И он засмеялся — спокойным ровным смехом человека, который прекрасно знает, что в жизни главное, что второстепенное.
Я подошел к окну, раздвинул шторы. Шел снег, он мелкоячеистой рыболовной сетью завис в электрическом желтом свете уличных ламп, и я подумал: вот снег идет там, не во мне. Но он может идти во мне, даже когда там не идет. Но я уже не могу сказать: «на улице идет снег…» Значит, я не могу абсолютно точно выразить то, что происходит во мне, убедить в этом других. А то, что совершается снаружи, я ведь могу и отринуть, потому что это не происходит внутри меня… Получается тогда так: и Кати две, одна там, снаружи, которую я не всегда понимаю и принимаю, другая здесь, во мне, и только эту я люблю и понимаю… Так, что ли?
— Антон, сессию как будем сдавать? — Алексей отдувался: хорошо потелось. — На стипендию сможем?
— Да, я думаю, — я отошел от окна, шторы снова плотно сомкнулись. — Боишься немного?
— А то, — Яблонев шмыгнул носом. — Уф, до чего взмок, красота! Всяк может быть, ведь никто не застрахован от пары…
— Это точно, — я снова залез под одеяло.
— Спи, я пойду еще чайку хватану. Потеть так потеть!
В декабре у нас было три зачета: по истории КПСС, древнего мира, палеографии. «Свалили» мы их с Алексеем удачно, с первого захода. Теперь оставались экзамены.
Надо было готовиться, настали суматошные дни: бегали в библиотеки, перехватывали друг у друга конспекты лекций (особенно аккуратно вели их девчата), обменивались учебниками. Однажды я забежал к Кате за каким-то конспектом, но ее дома не оказалось, дверь открыл Калистрат Петрович. Я извинился и хотел было уйти, но Башкирцев вдруг сказал:
— Вас ведь, кажется, Антоном зовут? Не могли бы вы зайти на минутку, я поговорить с вами хочу…
В кабинете Башкирцева я первым делом незаметно скосил взгляд на книги, где был спрятан бальзам.
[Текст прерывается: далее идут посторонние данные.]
-- ==== Sys2Proof/WellFormed.lean ====
section
/-!
DEFINITION. Which terms of `Instr` the decoder gives (rules R91, R98, R99).

Every field has its exact width in its type, so only the rows that stand for the same words need a check:
a `TRAP` term is given as the service its vector selects, an alias as the instruction it is an alias of.
-/

namespace Sys2Proof

/-- The six service codes of rule R99. -/
def serviceVector (v : Byte) : Bool :=
  v == 0x20 || v == 0x21 || v == 0x22 || v == 0x23 || v == 0x24 || v == 0x25

/-- The term is one the decoder gives for some word. -/
def Instr.wellFormed : Instr → Bool
  | .trap _ => false
  | .ret => false
  | .nop _ => false
  | .trapUnknown v => !serviceVector v
  | _ => true

end Sys2Proof
end

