-- ==== Sys2Proof/Decode.lean ====
section
/-!
DEFINITION. The decoder, a total function of the 16-bit word (rules R80 to R83, R91 to R95), and the encoder.

Every one of the 65536 words decodes (rule R81), so nothing is rejected here but a request for an instruction
of more than one word. `decodeFields` is rule R91 as it stands; `Instr.refine` gives a `TRAP` word the
constructor of the service row its vector selects, which the opcode table says takes precedence.
-/

namespace Sys2Proof

/-- `ir[lo+len-1 : lo]`, the field of `len` bits whose lowest bit is `lo` (rules R11, R82). -/
def field (ir : Word) (lo len : Nat) : BitVec len := ir.extractLsb' lo len

/-- `DR`, and `SR` of a store: `ir[11:9]` (rule R82). -/
def fieldDR (ir : Word) : RegId := field ir 9 3

/-- `SR1`, `BaseR`, and `SR` of `NOT`: `ir[8:6]` (rule R82). -/
def fieldBase (ir : Word) : RegId := field ir 6 3

/-- `SR2`: `ir[2:0]` (rule R82). -/
def fieldSR2 (ir : Word) : RegId := field ir 0 3

/-- Rule R91, on the four opcode bits `ir[15]`, `ir[14]`, `ir[13]`, `ir[12]`. -/
def decodeFields (ir : Word) : Instr :=
  match ir.getLsbD 15, ir.getLsbD 14, ir.getLsbD 13, ir.getLsbD 12 with
  | false, false, false, false => .br (ir.getLsbD 11) (ir.getLsbD 10) (ir.getLsbD 9) (field ir 0 9)
  | false, false, false, true =>
    if ir.getLsbD 5 then .addImm (fieldDR ir) (fieldBase ir) (field ir 0 5)
    else .addReg (fieldDR ir) (fieldBase ir) (fieldSR2 ir)
  | false, false, true, false => .ld (fieldDR ir) (field ir 0 9)
  | false, false, true, true => .st (fieldDR ir) (field ir 0 9)
  | false, true, false, false =>
    if ir.getLsbD 11 then .jsr (field ir 0 11) else .jsrr (fieldBase ir)
  | false, true, false, true =>
    if ir.getLsbD 5 then .andImm (fieldDR ir) (fieldBase ir) (field ir 0 5)
    else .andReg (fieldDR ir) (fieldBase ir) (fieldSR2 ir)
  | false, true, true, false => .ldr (fieldDR ir) (fieldBase ir) (field ir 0 6)
  | false, true, true, true => .str (fieldDR ir) (fieldBase ir) (field ir 0 6)
  | true, false, false, false => .rti (field ir 0 12)
  | true, false, false, true => .not (fieldDR ir) (fieldBase ir)
  | true, false, true, false => .ldi (fieldDR ir) (field ir 0 9)
  | true, false, true, true => .sti (fieldDR ir) (field ir 0 9)
  | true, true, false, false => .jmp (fieldBase ir)
  | true, true, false, true => .res (field ir 0 12)
  | true, true, true, false => .lea (fieldDR ir) (field ir 0 9)
  | true, true, true, true => .trap (field ir 0 8)

/-- The service row that a trap vector selects (rule R99). -/
def trapRow (v : Byte) : Instr :=
  if v = 0x20 then .trapGetc
  else if v = 0x21 then .trapOut
  else if v = 0x22 then .trapPuts
  else if v = 0x23 then .trapIn
  else if v = 0x24 then .trapPutsp
  else if v = 0x25 then .trapHalt
  else .trapUnknown v

/-- A `TRAP` term as the service row that refines it; every other term as it is. -/
def refine : Instr → Instr
  | .trap v => trapRow v
  | i => i

/-- The decoder. It reads no state but the word (rule R91). -/
def decode (ir : Word) : Instr := refine (decodeFields ir)

/-- A `BR` word's three condition bits and offset (rules R83, R95). -/
def encodeBr (n z p : Bool) (off9 : BitVec 9) : Word :=
  (0 : BitVec 4) ++ (BitVec.ofBool n ++ (BitVec.ofBool z ++ (BitVec.ofBool p ++ off9)))

/-- Formats OPR, OPI, NOT and BOF: opcode, two register fields, six more bits (rule R83). -/
def encodeRegs (op : BitVec 4) (dr base : RegId) (low6 : BitVec 6) : Word :=
  op ++ (dr ++ (base ++ low6))

/-- Format PCR: opcode, register field, 9-bit offset (rule R83). -/
def encodePcr (op : BitVec 4) (dr : RegId) (off9 : BitVec 9) : Word := op ++ (dr ++ off9)

/-- Format TRAP with its canonical ignored bits (rule R83). -/
def encodeTrap (v : Byte) : Word := (0xF : BitVec 4) ++ ((0 : BitVec 4) ++ v)

/-- The word of an instruction, with the canonical value of every ignored bit (rules R83, R97, R98). -/
def encode : Instr → Word
  | .br n z p off9 => encodeBr n z p off9
  | .addReg dr sr1 sr2 => encodeRegs 0x1 dr sr1 ((0 : BitVec 3) ++ sr2)
  | .addImm dr sr1 imm5 => encodeRegs 0x1 dr sr1 ((1 : BitVec 1) ++ imm5)
  | .ld dr off9 => encodePcr 0x2 dr off9
  | .st sr off9 => encodePcr 0x3 sr off9
  | .jsr off11 => (0x4 : BitVec 4) ++ ((1 : BitVec 1) ++ off11)
  | .jsrr baseR => encodeRegs 0x4 0 baseR 0
  | .andReg dr sr1 sr2 => encodeRegs 0x5 dr sr1 ((0 : BitVec 3) ++ sr2)
  | .andImm dr sr1 imm5 => encodeRegs 0x5 dr sr1 ((1 : BitVec 1) ++ imm5)
  | .ldr dr baseR off6 => encodeRegs 0x6 dr baseR off6
  | .str sr baseR off6 => encodeRegs 0x7 sr baseR off6
  | .rti low12 => (0x8 : BitVec 4) ++ low12
  | .not dr sr => encodeRegs 0x9 dr sr 0x3F
  | .ldi dr off9 => encodePcr 0xA dr off9
  | .sti sr off9 => encodePcr 0xB sr off9
  | .jmp baseR => encodeRegs 0xC 0 baseR 0
  | .res low12 => (0xD : BitVec 4) ++ low12
  | .lea dr off9 => encodePcr 0xE dr off9
  | .trap v => encodeTrap v
  | .trapGetc => encodeTrap 0x20
  | .trapOut => encodeTrap 0x21
  | .trapPuts => encodeTrap 0x22
  | .trapIn => encodeTrap 0x23
  | .trapPutsp => encodeTrap 0x24
  | .trapHalt => encodeTrap 0x25
  | .trapUnknown v => encodeTrap v
  | .ret => encodeRegs 0xC 0 7 0
  | .nop off9 => encodeBr false false false off9

/-- The word whose bits are the low `nbits` bits of `w`, the bits above them 0. -/
def tableWord (nbits w : Nat) : Word := BitVec.ofNat 16 (w % 2 ^ nbits)

/-- The instruction the decoder reads from a word of the opcode table. An instruction is one 16-bit word
(rule R80): a longer one does not exist and is not decoded. -/
def decodeTableWord (nbits w : Nat) : Option Instr :=
  if nbits ≤ 16 then some (decode (tableWord nbits w)) else none

end Sys2Proof
end

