-- ==== Sys2Proof/Machine/Ops.lean ====
section
/-!
DEFINITION. The named operations over registers, memory, the keyboard mailbox, the output stream, the
diagnostic log and the execution state; the fetch; the loader; the keyboard producer.
-/

namespace Sys2Proof.Machine

/-! ### General registers (rule R20) -/

/-- Read `R[r]`. -/
def State.reg (s : State) (r : RegId) : Word := s.regs[r.toNat]'r.isLt

/-- Write `R[r]`. No register is hardwired (rule R20). -/
def State.setReg (s : State) (r : RegId) (v : Word) : State :=
  { s with regs := s.regs.set r.toNat v r.isLt }

/-! ### The other registers -/

/-- Write `pc` (rule R27). -/
def State.setPc (s : State) (v : Word) : State := { s with pc := v }

/-- Write `CC` (rule R30). -/
def State.setCc (s : State) (c : CC) : State := { s with cc := c }

/-- Write `STATE` (rule R33). -/
def State.setStatus (s : State) (x : ExecState) : State := { s with status := x }

/-- Write the mailbox (rule R38). -/
def State.setSlot (s : State) (k : Option Byte) : State := { s with kbdSlot := k }

/-- Note that a string service is in progress that never ends, or that none is (rule R210). -/
def State.setWalk (s : State) (w : Option Walk) : State := { s with walk := w }

/-! ### Memory cells (rules R50, R53) -/

/-- The word of the cell with this address. -/
def Memory.read : Memory → Nat → Word
  | [], _ => 0
  | (b, w) :: m, a => if b = a then w else Memory.read m a

/-- Store a word in the cell with this address, in canonical form. -/
def Memory.write : Memory → Nat → Word → Memory
  | [], a, v => if v = 0 then [] else [(a, v)]
  | (b, w) :: m, a, v =>
    if a < b then (if v = 0 then (b, w) :: m else (a, v) :: (b, w) :: m)
    else if a = b then (if v = 0 then m else (a, v) :: m)
    else (b, w) :: Memory.write m a v

/-- The canonical form: addresses strictly rising and inside the address space, no cell listed that holds
what an unlisted cell reads as. -/
abbrev Memory.wf (m : Memory) : Prop :=
  m.Pairwise (fun c d => c.1 < d.1) ∧ ∀ c ∈ m, c.1 < Config.cells ∧ c.2 ≠ 0

/-- `mem[a]`, the stored content of a cell, with no side effect (rule R12). -/
def State.cell (s : State) (a : Word) : Word := Memory.read s.mem a.toNat

/-- `mem[a] <- v`. -/
def State.setCell (s : State) (a v : Word) : State := { s with mem := Memory.write s.mem a.toNat v }

/-! ### The keyboard mailbox as the core uses it (rules R10, R38) -/

/-- Zero extension of an 8-bit value (rule R12). -/
def zext8 (k : Byte) : Word := k.setWidth 16

/-- `KbdAvailable()`. -/
def State.kbdAvailable (s : State) : Bool := s.kbdSlot.isSome

/-- `KbdConsume()`: the key and the state with an empty mailbox; enabled only when a key is there. -/
def State.kbdConsume (s : State) : Option (Byte × State) := s.kbdSlot.map fun k => (k, s.setSlot none)

/-- `KbdPoll()`, the side effect of a read of `0xFE00` (rule R57). -/
def State.kbdPoll (s : State) : State :=
  match s.kbdConsume with
  | some (k, t) => (t.setCell Config.kbdr (zext8 k)).setCell Config.kbsr 0x8000
  | none => s.setCell Config.kbsr 0

/-! ### The two access primitives and the fetch -/

/-- The state a `MemRead` leaves: changed only by a read of `0xFE00` (rule R54). -/
def State.afterRead (s : State) (a : Word) : State := if a = Config.kbsr then s.kbdPoll else s

/-- `MemRead(a, 16)`: the word read and the state it leaves (rule R54). -/
def State.memRead (s : State) (a : Word) : Word × State := ((s.afterRead a).cell a, s.afterRead a)

/-- `MemWrite(a, 16, v)`: a direct store at every address (rule R55). -/
def State.memWrite (s : State) (a v : Word) : State := s.setCell a v

/-- The fetch: `ir <- MemRead(pc, 16); pc <- pc + 1` (rules R25, R26, R266). -/
def State.fetch (s : State) : Word × State :=
  ((s.memRead s.pc).1, (s.memRead s.pc).2.setPc (s.pc + 1))

/-! ### Output, reports, and taking the one fatal error -/

/-- `OutChar(c)` (rules R9, R10, R39): the sink always accepts. -/
def State.outChar (s : State) (c : Byte) : State := { s with out := s.out ++ [c] }

/-- `Report(r)` (rules R12, R40, R206). -/
def State.report (s : State) (r : Report) : State := { s with reports := s.reports ++ [r] }

/-- The address of the instruction being executed: `pc - 1`, since the fetch has advanced `pc` (rule R25). -/
def State.instrAddr (s : State) : Word := s.pc - 1

/-- `raise Fault(UnimplementedOpcode(op, ir, a))` (rules R12, R231): the one exception of this hardware.
Nothing is saved but the record, nothing else is written, and there is no return from it (rules R236, R238). -/
def State.raiseUnimplemented (s : State) (op : BitVec 4) (ir : Word) : State :=
  s.setStatus (.faulted (.unimplementedOpcode op ir s.instrAddr))

/-! ### The external agents -/

/-- `IMAGE` (rule R7): what the loader writes, in the order it writes it. -/
abbrev Image := List (Word × Word)

/-- The loader (rules R9, R262): plain stores, then `pc` at the entry point. Its domain is not narrowed to
`0x3000` and above, which rule R262 allows. -/
def State.load (s : State) (image : Image) : State :=
  (image.foldl (fun t c => t.memWrite c.1 c.2) s).setPc Config.entry

/-- The mailbox after the producer's move, under an overrun policy (rule R38, decision D27). -/
def slotAfter (policy : KbdOverrun) : Option Byte → Option Byte → Option Byte
  | slot, none => slot
  | none, some k => some k
  | some old, some k =>
    match policy with
    | .dropNew => some old
    | .overwriteOld => some k

/-- An arrival, or none, at the mailbox: nothing else is touched (rules R38, R61). -/
def State.arrive (s : State) (k : Option Byte) : State :=
  { s with kbdSlot := slotAfter Config.kbdOverrun s.kbdSlot k }

/-- Count one draw of the producer's free values. -/
def State.nextDraw (s : State) : State := { s with draws := s.draws + 1 }

/-- What the producer does next: the first of the given moves, or else a free value (rules R7, R69). -/
def State.arrival (s : State) : Option Byte :=
  match s.keys with
  | k :: _ => k
  | [] => Config.keyArrival s.draws

/-- One move of the keyboard producer: it touches the mailbox only (rules R61, R69). -/
def State.producerMove (s : State) : State := { (s.arrive s.arrival).nextDraw with keys := s.keys.tail }

/-- The code of the key that arrives during a string service that never ends: any but `0x00`. -/
def nonzeroKey (n : Fin 255) : Byte := BitVec.ofNat 8 (n.val + 1)

/-- One move of the keyboard producer during a string service that never ends: such a key arrives (rule R210). -/
def State.endlessMove (s : State) : State := (s.arrive (some (nonzeroKey (Config.endlessKey s.draws)))).nextDraw

/-- The producer's move after a step of the core: the endless one where the core is in a string service that
never ends, else one move (rules R69, R210). -/
def State.keyboardMove (s : State) : State :=
  match s.walk with
  | some _ => s.endlessMove
  | none => s.producerMove

/-- The state at the first step of a program: reset, the loader's phase, and whatever the producer has done
meanwhile (rules R260, R262, R264). -/
def State.start (image : Image) : State := (State.reset.load image).producerMove

end Sys2Proof.Machine
end

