-- ==== Sys2Proof/Certificates/Slice0/Obligations.lean ====
section
/-!
DEFINITION. The statements for the provers. Each docstring names the rule of spec/ that the statement formalises,
or, for a derived one, the rules it rests on. `s` is a state after the fetch wherever `exec` is named, so
`s.pc` is the advanced counter (rule R25).
-/

namespace Sys2Proof.Claims

open Sys2Proof.Machine

/-! ### What a statement says stays as it was -/

def SameRegs (s t : State) : Prop := ∀ r, t.reg r = s.reg r

/-- Every cell of memory reads as before. -/
def SameCells (s t : State) : Prop := ∀ a, t.cell a = s.cell a

/-- The interface state: the mailbox, the output stream, the diagnostic log. -/
def SameIo (s t : State) : Prop := t.kbdSlot = s.kbdSlot ∧ t.out = s.out ∧ t.reports = s.reports

/-- The model's own fields. -/
def SameOwn (s t : State) : Prop := t.keys = s.keys ∧ t.draws = s.draws ∧ t.walk = s.walk

/-- `pc`, `CC` and `STATE`. -/
def SameControl (s t : State) : Prop := t.pc = s.pc ∧ t.cc = s.cc ∧ t.status = s.status

/-- Rule R29: the flag that stands for a value. -/
def FlagFor (v : Word) (c : CC) : Prop :=
  (v = 0 → c = .zro) ∧ (v ≠ 0 → v.getLsbD 15 = true → c = .neg) ∧ (v ≠ 0 → v.getLsbD 15 = false → c = .pos)

/-- `t` is `s` after `R[dr] <- v; setcc(v)` and nothing else. -/
def OnlyResult (s t : State) (dr : RegId) (v : Word) : Prop :=
  t.reg dr = v ∧ (∀ r, r ≠ dr → t.reg r = s.reg r) ∧ FlagFor v t.cc ∧ t.pc = s.pc ∧ t.status = s.status ∧
    SameCells s t ∧ SameIo s t ∧ SameOwn s t

/-- `t` is `s` after a load of the cell at `ea` into `R[dr]`: the read first (rule R54), then the write. Where
`ea` is not the keyboard status cell the read changes nothing. -/
def Loaded (s t : State) (dr : RegId) (ea : Word) : Prop :=
  OnlyResult (s.memRead ea).2 t dr (s.memRead ea).1 ∧ (ea ≠ 0xFE00 → OnlyResult s t dr (s.cell ea))

/-- `t` is `s` with `pc` at `v` and nothing else changed. -/
def OnlyPc (s t : State) (v : Word) : Prop :=
  t.pc = v ∧ SameRegs s t ∧ t.cc = s.cc ∧ t.status = s.status ∧ SameCells s t ∧ SameIo s t ∧ SameOwn s t

/-- `t` is `s` with `R[7]` and `pc` written and nothing else changed. -/
def OnlyLinkAndPc (s t : State) (link target : Word) : Prop :=
  t.reg 7 = link ∧ (∀ r, r ≠ 7 → t.reg r = s.reg r) ∧ t.pc = target ∧ t.cc = s.cc ∧ t.status = s.status ∧
    SameCells s t ∧ SameIo s t ∧ SameOwn s t

/-- `t` is `s` after a plain store of `v` at `ea` and nothing else. -/
def OnlyStored (s t : State) (ea v : Word) : Prop :=
  (∀ a, t.cell a = if a = ea then v else s.cell a) ∧ SameRegs s t ∧ SameControl s t ∧ SameIo s t ∧ SameOwn s t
Интересно, обнаружил ли Калистрат Петрович, что содержимое бутылочки уменьшилось Странно, для чего же нужен этот бальзам?
Башкирцев усадил меня в кресло, сам сел напротив, за стол, развернув стул ко мне.
Он был в синем теплом шерстяном костюме; вытянув ноги, с интересом разглядывал меня.
— Значит, вы дружите с Катей? — спросил он, скрестив руки и закрыв ими широкую грудь. — Я вас иногда вижу у нас, но почти всегда мельком. У моей дочери не принято знакомить родителей с друзьями. Позвольте узнать, как вас зовут?
— Антон. Анохин.
— Очень приятно. Ну а как меня величать, вы, конечно, знаете?
— Да.
— Прекрасно. Вы — алешинский?
— Нет, я из другой области. Из села.
— Вот как! — несколько оживился Башкирцев. — Интересно… Знаете, Антон, я ведь тоже деревенской закваски. Конечно, может быть, это и немного смешно слышать, но до сих пор не могу я равнодушно воспринимать запах навоза… Запах моего детства. Наш дом стоял рядом с коровником. Мать там работала, ну и я пропадал, играл тут же с ребятами… Очень хорошо, что вы родились в деревне. Там живут, в основном, очень хорошие люди.
— А в городе?
— В городе? — Калистрат Петрович на секунду задумался. — Человек городской — это человек вырождающийся. Да, да, не удивляйтесь, я тоже отношусь к таким. Мы задавлены, забиты, изъедены благами цивилизации и ее болезнями. Знаете, Антон, что такое болезнь? Что лежит в ее основе?
Я пожал плечами. Разговаривая, Башкирцев выпрямился, убрал под себя ноги, немного наклонился ко мне; голос его сухо потрескивал, глаза улыбались.